Analysis | Politics

The Sort Of Leader SODELPA Should Be Looking For

The new leader should be responsive to the voices of all people - members and non-members. SODELPA cannot just champion the interests of one race only, in this case just the iTaukei, if it wants to continue as a viable political party. It needs to broaden its base by incorporating inclusive policies in its manifesto.

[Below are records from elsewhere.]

/-- One block of stage A of a path (05 R101 to R106). An internal clip counts for all the slices (DESIGN CHOICE, log entry 167). -/
def slicerBlock (path run : Nat) (p : Programme) (x : Nat) (r : ProgPath) (s : State) : State :=
  let c := s.chan path
  let (y, ok, c1) := mixBlock p r (tget s.ing.paths path {}).granules x
  let hist := ((y, ok) :: c.history p path x).take p.pA
  let (xs, c2) := slicer p r hist
  let valid := windowValid p.pA hist
  let outs := xs.map (requant r.slReqShift 12)
  let m := x / p.f
  let s := s.onChan path fun c => { c with
    histA := hist, nextA := some (x + p.f), runA := run, parsA := some (p.parsA path) }
  let s := { s with ing := { s.ing with paths := tmod s.ing.paths path {} fun q =>
    { q with granules := q.granules.filter fun e => decide (x + p.f < (e.1 + 1) * 64) } } }
  let s := countClips path 0 (if c1 || c2 then p.slices else 0) s
  let s := reqClipsA path (x / p.t) (outs.countP (·.2)) s
  let s := outs.zipIdx.foldl (fun s e => routeSlice p path m e.2 (if valid then some e.1.1 else none) s) s
  if (x + p.f) % p.t = 0 then p.links.foldl (fun s l => closeIfDone l s) s else s

/-- SLICER_BLOCK: stage A takes the next block of a local path whose samples are all held, or whose orbit has closed. -/
def execSlicerBlock (path : Nat) (s : State) : Host.Outcome State Fault Refusal :=
  .next (match stageA s path with
    | some (run, p, x) => match p.paths.find? fun r => r.path == path with
      | some r => if blockReady s p path x then slicerBlock path run p x r s else s
      | none => s
    | none => s)

/-! ### Stage B (05 R108 to R113) -/

/-- Bits per component of the engine precision (05 R113). -/
def Programme.engineBits (p : Programme) : Nat := match p.precision with | 0 => 12 | 1 => 8 | _ => 4

/-- The DC block over the samples of a block in order: the output words, the estimator, and whether a word clipped
(05 R109, R110). An invalid sample enters as zero and holds the estimator. -/
def dcBlock (p : Programme) (on freeze : Bool) (d : Cplx) : List (Option Cplx) → List Cplx × Cplx
  | [] => ([], d)
  | v :: vs =>
    let w := cmap (· * 4096) (v.getD (0, 0))
    if on then
      let out := csub w (cmap (fun x => trunc0 x 16) d)
      let d' := if v.isSome && !freeze
        then cadd d (cmap (fun x => trunc0 x p.dcShift) (csub (cmap (· * 65536) w) d)) else d
      let (rest, dEnd) := dcBlock p on freeze d' vs
      (out :: rest, dEnd)
    else
      let (rest, dEnd) := dcBlock p on freeze d vs
      (w :: rest, dEnd)

/-- The table index of the fine rotation for `q` channels from the centre and fine sample `m` of the orbit (05 R112). -/
def fineIndex (e : DelayEntry) (q : Int) (m : Nat) : Nat :=
  let p48 := ((e.phase0 : Int) * 65536 + q * e.slope * 65536 + m * e.rate * 65536 + q * m * e.slopeRate) % 2 ^ 48
  ((p48 + 2 ^ 33) % 2 ^ 48 / 2 ^ 34).toNat

/-- q of local channel `k` (05 R111). -/
def channelOffset (c k : Nat) : Int := if c = 1 then 0 else (k : Int) - (c / 2 : Nat)

/-- The C channels of a fine sample before the rotation, and whether a word clipped. -/
def fineBank (p : Programme) (r : ProgPath) (hist : List (List Cplx × Bool)) : List Cplx × Bool :=
  let (v, c1) := fir p.hB p.c p.pB r.fbFirShift hist
  let (x, c2) := fft (log2 p.c) 0 p.fbShift v
  ((List.range p.c).map fun k => x.getD ((k + p.c / 2) % p.c) (0, 0), c1 || c2)

/-- The bytes of stored samples in the engine precision (07 R159). -/
def storedBytes (precision : Nat) (z : Cplx) : Bytes :=
  match precision with
  | 0 => be 3 (ofSigned 12 z.1 * 4096 + ofSigned 12 z.2)
  | 1 => be 1 (ofSigned 8 z.1) ++ be 1 (ofSigned 8 z.2)
  | _ => be 1 (ofSigned 4 z.1 * 16 + ofSigned 4 z.2)

/-- The size of a write buffer: 8 MiB (07 R160). -/
def writeBufferSize : Nat := 8 * 2 ^ 20

/-- The bytes that queued runs take. -/
def queuedBytes (q : List QueuedRun) : Nat := q.foldl (fun n r => n + r.bytes.length) 0

/-- The samples of a run dropped while the controller is frozen, counted as missing of its path (07 R177; log entry 134). -/
def runMissing (r : QueuedRun) (s : State) : State :=
  match s.progGen r.gen with
  | some p => match p.paths[r.path]? with
    | some x => { s with ing := { s.ing with paths := tmod s.ing.paths x.path {} fun q => { q with missing := satAdd 32 q.missing 64 } } }
    | none => s
  | none => s

/-- A run reaches the corner-turn writer: queued, or dropped with EV_CT_WRITE_DROP when the buffer is full or the
controller is frozen (07 R160, R177). -/
def queueRun (r : QueuedRun) (s : State) : State :=
  if s.hbm.state = 1 ∨ writeBufferSize < queuedBytes s.ct.wbuf + r.bytes.length then
    raise 642 { (if s.hbm.state = 1 then runMissing r s else s) with ct := { s.ct with writeDrops := satInc 32 s.ct.writeDrops } }
  else { s with ct := { s.ct with wbuf := s.ct.wbuf ++ [r] } }

/-- Whether capture writes are held: shedding stages 1 to 5, or a frozen controller (07 R167). -/
def captureHeld (s : State) : Bool := s.pwr.low != 0 || s.pwr.latched != [] || s.hbm.state == 1

/-- Whether the capture takes the blocks of orbit `n` (07 Table 7.3). -/
def captureTakes (s : State) (n : Nat) : Bool := s.cap.state == 1 || (s.cap.state == 2 && decide (n ≤ s.cap.last))

/-- The runs of an orbit in the captured range. -/
def captureRuns (s : State) (n : Nat) : Nat :=
  match tfind s.ch.begunTerms n, s.progAt n with
  | some b, some p => b.chCount * b.pathCount * (p.n / 64)
  | _, _ => 0

/-- The capture becomes FROZEN once the runs of its last orbit are all written or dropped (07 Table 7.3). -/
def captureFreezeIfDone (s : State) : State :=
  if s.cap.state = 2 ∧ captureRuns s s.cap.last ≤ tget s.cap.done s.cap.last 0 ∧
      (match s.ch.begun with | some b => decide (s.cap.last ≤ b) | none => false) = true then
    raise 644 { s with cap := { s.cap with state := 3 } }
  else s

/-- One more run of orbit `n` is written, dropped or missed; the newest complete orbit follows (07 R167). -/
def captureCount (n : Nat) (s : State) : State :=
  let d := tget s.cap.done n 0 + 1
  let s := { s with cap := { s.cap with done := (tput s.cap.done n d).filter fun e => decide (n < e.1 + 8) } }
  let s := if d = captureRuns s n then
      { s with cap := { s.cap with newest := some n, oldest := match s.cap.oldest with | some o => some o | none => some n } }
    else s
  captureFreezeIfDone s

/-- A run of the captured range passes in a state that does not write it (07 Table 7.3). -/
def capturePass (n : Nat) (s : State) : State :=
  { s with cap := { s.cap with done := (tmod s.cap.done n 0 (· + 1)).filter fun e => decide (n < e.1 + 8) } }

/-- A run of the captured range reaches the capture writer (07 R166, R167). -/
def captureRun (n : Nat) (r : QueuedRun) (s : State) : State :=
  match tfind s.ch.begunTerms n with
  | some b =>
    if decide (b.chFirst ≤ r.kappa) && decide (r.kappa < b.chFirst + b.chCount) && decide (b.pathFirst ≤ r.path) &&
        decide (r.path < b.pathFirst + b.pathCount)
    then
      if !captureTakes s n then (if s.cap.state = 0 then s else capturePass n s)
      else if captureHeld s then captureCount n s
      else { s with cap := { s.cap with wbuf := s.cap.wbuf ++ [{ r with since := s.cycle }] } }
    else s
  | none => s

/-- Held capture writes resume: the wait for the regulator counts from here (07 R167). -/
def captureResumes (s : State) : State :=
  if captureHeld s then s
  else { s with cap := { s.cap with wbuf := s.cap.wbuf.map fun r => { r with since := s.cycle } } }

/-- The key of a validity block of a path ordinal and owned slice. -/
def blockKey (block ord sigma : Nat) : Nat := (block * 2048 + ord) * 256 + sigma

/-- The size of the capture ring and its map for a range (07 R159, R163, R166). -/
def captureRingSize (p : Programme) (chs paths w : Nat) : Nat := paths * chs * w * 256 * p.z

/-- Rounded up to 32 KiB. -/
def up32k (n : Nat) : Nat := (n + 32767) / 32768 * 32768

/-- Why the captured range does not fit the programme: 1 it runs past its ring channels or paths, 2 the ring is of another size; 0 it
fits (07 R180). -/
def captureMisfit (p : Programme) (s : State) (r : ProgRegion) : Nat :=
  let (cf, cc, pf, pc) := (s.eff 0x0706, s.eff 0x0707, s.eff 0x0708, s.eff 0x0709)
  if p.ringChannels < cf + cc ∨ p.pathCount < pf + pc then 1
  else if r.size ≠ up32k (captureRingSize p cc pc r.depth) then 2 else 0

/-- Capture at the beginning of an orbit: its keys take effect; a range that does not fit holds it in OFF, and a capture that is
ARMED or TRIGGERED goes there (07 R166, R167, R180; log entry 135). -/
def captureBegin (p : Programme) (s : State) : State :=
  let off := fun (why : Nat) (s : State) => { s with cap := { s.cap with state := 0, reason := why } }
  if s.cap.state = 3 then s
  else if s.eff 0x0703 = 0 then if s.cap.state = 2 then s else off 0 s
  else match p.region 5 with
    | none => off 0 s
    | some r =>
      let why := captureMisfit p s r
      if why ≠ 0 then (if s.cap.reason = why then off why s else raise 645 (off why s))
      else if s.cap.state ≠ 0 then s
      else { s with cap := { s.cap with state := 1, reason := 0, ring := [], accepted := [], done := [], newest := none, oldest := none } }
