/-- HBM_REFRESH: the refresh of a bank falls due and is issued; refresh continues throughout a freeze (07 R173, R177). -/
def execHbmRefresh (s : State) (stack : Nat := 0) (pc : Nat := 0) (bank : Nat := 0) : Host.Outcome State Fault Refusal :=
  let key := (32 * stack + pc) * 48 + bank
  .next (if s.hbm.state ≤ 1 ∧ stack < stacksOf s.fuses.variant ∧ pc < 32 ∧ bank < 48 then
      { s with hbm := { s.hbm with refreshes := tmod s.hbm.refreshes key 0 (· + 1)
                                   refreshDue := tput s.hbm.refreshDue key (s.cycle + s.refreshAfter stack) } }
    else s)

/-- HBM_RETIME: a stack's WDQS oscillator is read and its timing corrected, without pausing traffic (07 R174). -/
def execHbmRetime (stack : Nat) (s : State) : Host.Outcome State Fault Refusal :=
  .next (if s.hbm.state = 0 ∧ stack < stacksOf s.fuses.variant then
      { s with hbm := { s.hbm with retimes := tmod s.hbm.retimes stack 0 (· + 1) } } else s)

/-- EV_HBM_TEMP_WARN: a stack sensor reads `t` degrees (07 R179). -/
def execEvHbmTempWarn (stack : Nat) (t : Int) (s : State) : Host.Outcome State Fault Refusal :=
  .next (if stack < stacksOf s.fuses.variant ∧ s.pwr.hbmTrained then
      let s := { s with hbm := { s.hbm with temps := tput s.hbm.temps stack t } }
      if (s.eff 0x0702 : Int) ≤ t then raise (656 + 8 * stack + 3) s else s
    else s)

/-- The 48-byte snapshot header (07 Table 7.5). -/
def snapshotHeader (h : Hbm) : Bytes :=
  be 1 h.state ++ be 1 h.kind ++ be 1 h.stack ++ be 1 h.pc ++ be 1 h.bank ++ be 1 h.port ++ be 2 h.row ++ be 1 h.column ++
    be 1 h.syndrome ++ List.replicate 6 0 ++ be 8 h.address ++ be 8 h.orbit ++ be 8 h.stamp.packed ++ be 2 h.stamp.epoch ++
    be 2 h.held.length ++ [0, 0, 0, 0]

/-- A held request as a 16-byte entry (07, under Table 7.5). -/
def heldBytes (r : HeldRequest) : Bytes :=
  be 1 r.stack ++ be 1 r.pc ++ be 1 r.port ++ be 1 (b2n r.write) ++ be 8 r.address ++ be 2 r.age ++ be 1 r.bank ++
    be 1 (b2n r.inOrder)

/-- HBM_STATUS (07 R177, R167). -/
def hbmStatus (c : Ctx) (s : State) : Verdict :=
  if 553 < fld c.p 2 2 then .no .badParam
  else
    let none' := 2 ^ 64 - 1
    .answer (snapshotHeader s.hbm ++ be 1 s.cap.state ++ be 1 s.cap.reason ++ [0, 0] ++ be 8 s.cap.trigger ++
      be 8 s.cap.stamp.packed ++ be 2 s.cap.stamp.epoch ++ [0, 0] ++ be 8 (s.cap.oldest.getD none') ++
      be 8 (s.cap.newest.getD none') ++ ((s.hbm.held.drop (fld c.p 0 2)).take (fld c.p 2 2)).flatMap heldBytes)

end Sys2Proof.Machine
end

For example, when it talks about poverty, the issue transcends race.
18 Aug 2020 15:10
The Sort Of Leader SODELPA Should Be Looking For

Analysis:

As candidates vie for the party leader role SODELPA should be looking for the following qualities in the ideal leader.

He or she must be decisive – not afraid to make the right decisions for the common good even if they may not be politically expedient. The decisions should be based on careful and thorough analysis on what is best in the national interest. Those that are made for short term political gains are not sustainable and will eventually flounder. While they may be popular at that particular point in time, they will not last or endure because the results or outcomes will expose their weaknesses and frailties.

The interests of the iTaukei

The new leader should be responsive to the voices of all people – members and non-members. SODELPA cannot just champion the interests of one race only, in this case just the iTaukei, if it wants to continue as a viable political party. It needs to broaden its base by incorporating inclusive policies in its manifesto. For example, when it talks about poverty, the issue transcends race.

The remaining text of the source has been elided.